I don't think partitioning is a good idea for the Jobs table - and simply
because "job" and "partition" logic is incompatible.


The problem here is any "reasonable" partitioning you could come up with
for jobs to speed up your pruning cannot be  "static" (and this is what
makes partitioning really work).  Partitioning really only makes sense when
your record can be assigned to a partition at the creation time and it
never changes. Job row - by its nature will have to change partitions if
you want to make use of partitioning. Something that you cannot prune now -
because it's "active" now, should - in the future be "completed" and ready
to be pruned, so it should move to a partition that can be pruned.

So, you logically need:

* a "partition" or "partitions" of sorts (or some other bucket of jobs)
which keeps currently active jobs
* other "partitions" (or some other buckets) that are keeping only the jobs
that are not active any more and can be safely pruned

Since each job might take an arbitrarily long time to change from "active"
to "completed", what you really need is a way for jobs to change from
"active" partition to the non-active one. This is not really compliant with
how partition works, because partitioning is static by definition and
moving things between partitions is effectively the same as deleting rows
from one table and creating them in another. Partitions can be thought as
completely separate tables, that do not share indexes, but have the same
structure. Such a "delete"/"insert" pattern for "Job" rows would completely
destroy performance and would be worse than your WAL issue today.
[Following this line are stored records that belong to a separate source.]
/-- A paused decoder goes on with its chunk once a slot of its FIFO is free: the slots that h15 held at the issue of the DECOMP (R55, R238). -/
def Sys2Proof.Machine.DecodersResume : Prop :=
  ∀ (s : State) (x : Cmd) (d i : TdWord) (l : List Nat) (n : Nat) (y z : Handle),
    (s.asleep s.cur = false → (s.me.q.dec.find? fun k => k.phase == .suspended) = some x → x.kind = .decomp d i (some l) n y →
      s.me.fifo x = some z →
      (z.free ≠ 0 → exec .decoderResume s = .next (s.chunkFill s.cur x d l n)) ∧ (z.free = 0 → exec .decoderResume s = .next s)) ∧
    (s.asleep s.cur = true ∨ (∀ k ∈ s.me.q.dec, k.phase ≠ .suspended) → exec .decoderResume s = .next s) ∧
    (x.kind = .decomp d i (some l) n y → s.me.handles[15] = some z →
      ((z.base = y.base ∧ z.slotBytes = y.slotBytes ∧ z.slotCount = y.slotCount) → s.me.fifo x = some z) ∧
      (¬ (z.base = y.base ∧ z.slotBytes = y.slotBytes ∧ z.slotCount = y.slotCount) → s.me.fifo x = some y))

/-- The events of a core's queues and of memory. -/
def Obligations.QueueEventsAct : Prop := QueueCommandsStart ∧ QueueCommandsComplete ∧ HomesPerform ∧ StashFills ∧ DecodersResume

/-- The arbiter grants a free array to the next contender, and a pass of its holder performs: its grant goes on or ends, and its next step
begins (R249, R250, R283). -/
def Sys2Proof.Machine.ArrayEventsAct : Prop :=
  ∀ (s : State) (c : CoreId) (k : Cmd) (g : Grant) (i : Nat) (ans : PeerAnswer) (a : Access),
    let cl := clusterOf s.cur
    ((s.cluster cl).grant = none → s.nextHolder cl = some c → exec .arrayGrant s =
      .next (({ s with clusters := s.clusters.set cl.val (
        { s.cluster cl with grant := some { holder := c, cmdsLeft := if (s.core c).carries then 15 else 16, cycles := 0 } } : Cluster)
        } : State).stepStarts c)) ∧
    ((s.cluster cl).grant.isSome = true ∨ s.nextHolder cl = none → exec .arrayGrant s = .next s) ∧
    (let u := (s.runPass g.holder k).afterPass cl g.holder k
      let v := match u.cmdBy g.holder k.id with
        | some y => if y.phase == Phase.writing && !u.outstanding (cmdOwner g.holder .m k.id) then u.setPerformed g.holder k.id else u
        | none => u
      (s.cluster cl).grant = some g → (s.core g.holder).mHead = some k → k.phase = .reading → s.readyPass g.holder = true →
        exec .arrayPassComplete s = .next ((if v.granted g.holder then v.stepStarts g.holder else v).refreshArray cl)) ∧
    ((s.cluster cl).grant = some g → (s.core g.holder).mHead = some k → k.phase ≠ .reading ∨ s.readyPass g.holder = false →
      exec .arrayPassComplete s = .next s) ∧
    ((s.cluster cl).grant = none → exec .arrayPassComplete s = .next s) ∧
    (s.mmarPending s.cur = some (k, i) → s.accesses[i]? = some a →
      exec (.mmarFetchReturn ans) s = .next ((s.performPending i 0 a.op.size ans).refreshArray cl) ∧
      exec .mmarFetchTimeout s = .next (if k.sub + 100 * usTicks ≤ s.now then (s.suspendMmar s.cur k 0 a).refreshArray cl else s)) ∧
    (s.mmarPending s.cur = none → exec (.mmarFetchReturn ans) s = .next s ∧ exec .mmarFetchTimeout s = .next s)

/-- The bank sequencer: a core's next bank-queue command is accepted once it may start; its program and argument block are read, checked and
loaded, or its broadcast made, or it runs on no engine; and once every engine of its set has ended it completes with its record, or with a
trap of its fault where it has none (R116, R222, R223, R290, R300, R301). -/
def Sys2Proof.Machine.BankEventsAct : Prop :=
  ∀ (s t : State) (k : Cmd) (j y : BankJob),
    let next := s.me.q.bank.find? fun k => k.phase == .queued
    let mayStart := s.asleep s.cur = false ∧ (earlier s.me.q.bank k).any (·.kind.isFence) = false ∧ s.bankReady s.cur k = true
    let u : State := { s with jobs := s.jobs ++ [j], nextJob := s.nextJob + 1 }
    let startable := s.job s.subj = some j ∧ j.started = false ∧ s.outstanding (.job j.id) = false ∧
      (j.engines.any fun e => s.migChannels.contains e) = false
    (next = some k → s.jobOf s.cur k = some j →
      (mayStart → j.vec = none → exec .bankCommandAccept s =
        .next (u.withMe (s.me.modCmd k.id fun k => { k with phase := .reading }))) ∧
      (∀ o, mayStart → j.vec = some o → s.jobHeld j = false → exec .bankCommandAccept s =
        .next (((u.pieces s.cur k.wins { r := true } o).foldl (fun (t : State) p => t.vecRead s.cur k j.id p) u).modCmd s.cur k.id
          fun k => { k with phase := .reading })) ∧
      (¬ mayStart ∨ (j.vec.isSome = true ∧ s.jobHeld j = true) → exec .bankCommandAccept s = .next s)) ∧
    (next = none → exec .bankCommandAccept s = .next s) ∧
    (startable → j.vec = none → s.jobHeld j = false →
      (s.checkJob j = (t, .ok y) → s.jobHeld y = false → exec .bankProgramStart s = .next ((t.modJob j.id fun _ => y).enginesNext j.engines)) ∧
      (s.checkJob j = (t, .ok y) → s.jobHeld y = true → exec .bankProgramStart s = .next s) ∧
      (∀ f, s.checkJob j = (t, .error f) → exec .bankProgramStart s = .next (t.refuseJob j f))) ∧
    (startable → j.vec = none → s.jobHeld j = true → exec .bankProgramStart s = .next s) ∧
    (startable → j.vec.isSome = true →
      (j.fail = none → exec .bankProgramStart s = .next ((s.modJob j.id fun j => { j with started := true }).enginesNext j.engines)) ∧
      (∀ f, j.fail = some f → exec .bankProgramStart s = .next (s.refuseJob j (some f)))) ∧
    (s.job s.subj = some j → ¬ startable → exec .bankProgramStart s = .next s) ∧
    (s.job s.subj = some j → s.jobDone j = true →
      (j.vec.isSome = true ∨ (j.cva = 0 ∧ j.fault = none) → exec .bankProgramComplete s = .next (s.endJob j)) ∧
      (∀ e code, j.vec = none → j.cva = 0 → j.fault = some (e, code) →
        exec .bankProgramComplete s = .next ((s.trapJob j j.prog (BitVec.ofNat 64 (e * 256 + code))).endJob j)) ∧
      (∀ cls, j.vec = none → j.cva ≠ 0 → translate j.wins { w := true } j.cva = .error cls →
        exec .bankProgramComplete s = .next ((s.jobFatal j cls j.cva).endJob j)) ∧
      (∀ ia bs, j.vec = none → j.cva ≠ 0 → translate j.wins { w := true } j.cva = .ok ia →
        (s.performGlobal j.who 0 ia (.write (bankRecord j)) (.ok []) = some (.ok (t, bs)) →
          exec .bankProgramComplete s = .next (t.endJob j)) ∧
        (∀ f, s.performGlobal j.who 0 ia (.write (bankRecord j)) (.ok []) = some (.error f) →
          exec .bankProgramComplete s = .next ((s.jobFatal j f.1 f.2).endJob j)) ∧
        (s.performGlobal j.who 0 ia (.write (bankRecord j)) (.ok []) = none → exec .bankProgramComplete s = .next s))) ∧
    (s.job s.subj = some j → s.jobDone j = false → exec .bankProgramComplete s = .next s) ∧
    (s.job s.subj = none → exec .bankProgramStart s = .next s ∧ exec .bankProgramComplete s = .next s)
*How to possibly achieve what you want with UNLOGGED? *

> and if we set it to unlogged, we lose the replication feature

Yeah - that's the tradeoff that I was mentioning before for the JOB table.
You would definitely lose the "instant" and easy physical block replication
capabilites, however you could instead implement a way to track "current"
jobs and restore them when needed in case of fail-over (which I understand
a bit would complicate your replication failover mechanism). I did not know
how difficult it would be, and I have no "good" experience with managing
Postgres, but with Postgres reputation, I would be surprised if there was
no feature in Postgres that you could use. I looked it up a bit and .. I
think there is one.

Postgres has something that can help you with that - i.e. fine-grained,
logical replication
https://www.postgresql.org/docs/current/logical-replication.html. From what
I understand, logical replication can work in parallel with physical
replication. And unlike physical block-based replication it can be more
fine-grained, and work not only on a "row" fine-grained selection but also
on "actions" performed. For example - you can tell it to only publish jobs
in a given state, (WHERE) but also to not publish certain operations (say
"DELETE").

I think your case should be nicely handled for Job by a combination of
several things:

a) mark the JOB table as UNLOGGED
b) enable logical replication for JOB table from primary to replica and
only publish INSERT and UPDATE but not publish DELETE and TRUNCATE
c) (here I am a bit theorising - because I am not sure how it might work)
but you could subscribe on the replica side to receive those INSERTS and
UPDATES and apply them to the replica's JOBS table. I **guess** it would
work since JOBS table is unlogged (though reading UNLOGGED feature, the
table is in a weird Shroedinger state at the replica - it exists but any
access to it in replica will yield an error, so maybe you will have to
instead SUBSCRIBE to receive INSERTS and UPDATES to a JOBS_REPLICA table or
smth like that).
d) You run "airflow db clean jobs" (or equivalent query) periodically in
BOTH -> Primary and Replica instances. That would avoid all the WAL /
logical replica overload, because the table is UNLOGGED, and DELETE
operations would not be replicated. Effectively you would have independent
"pruning" of data on both Primary and Replica (and you can scale it easily
- with as many replicas you want to have)
e) if you can subscribe directly to receive the UPDATE and INSERTS in
replica JOB table, you are done -> at the moment of failover, all the
"current" rows will be in-sync (as much as logical replication lag is
concerned). There might be different set of "completed" jobs on both
primary and secondary, but that is not an issue.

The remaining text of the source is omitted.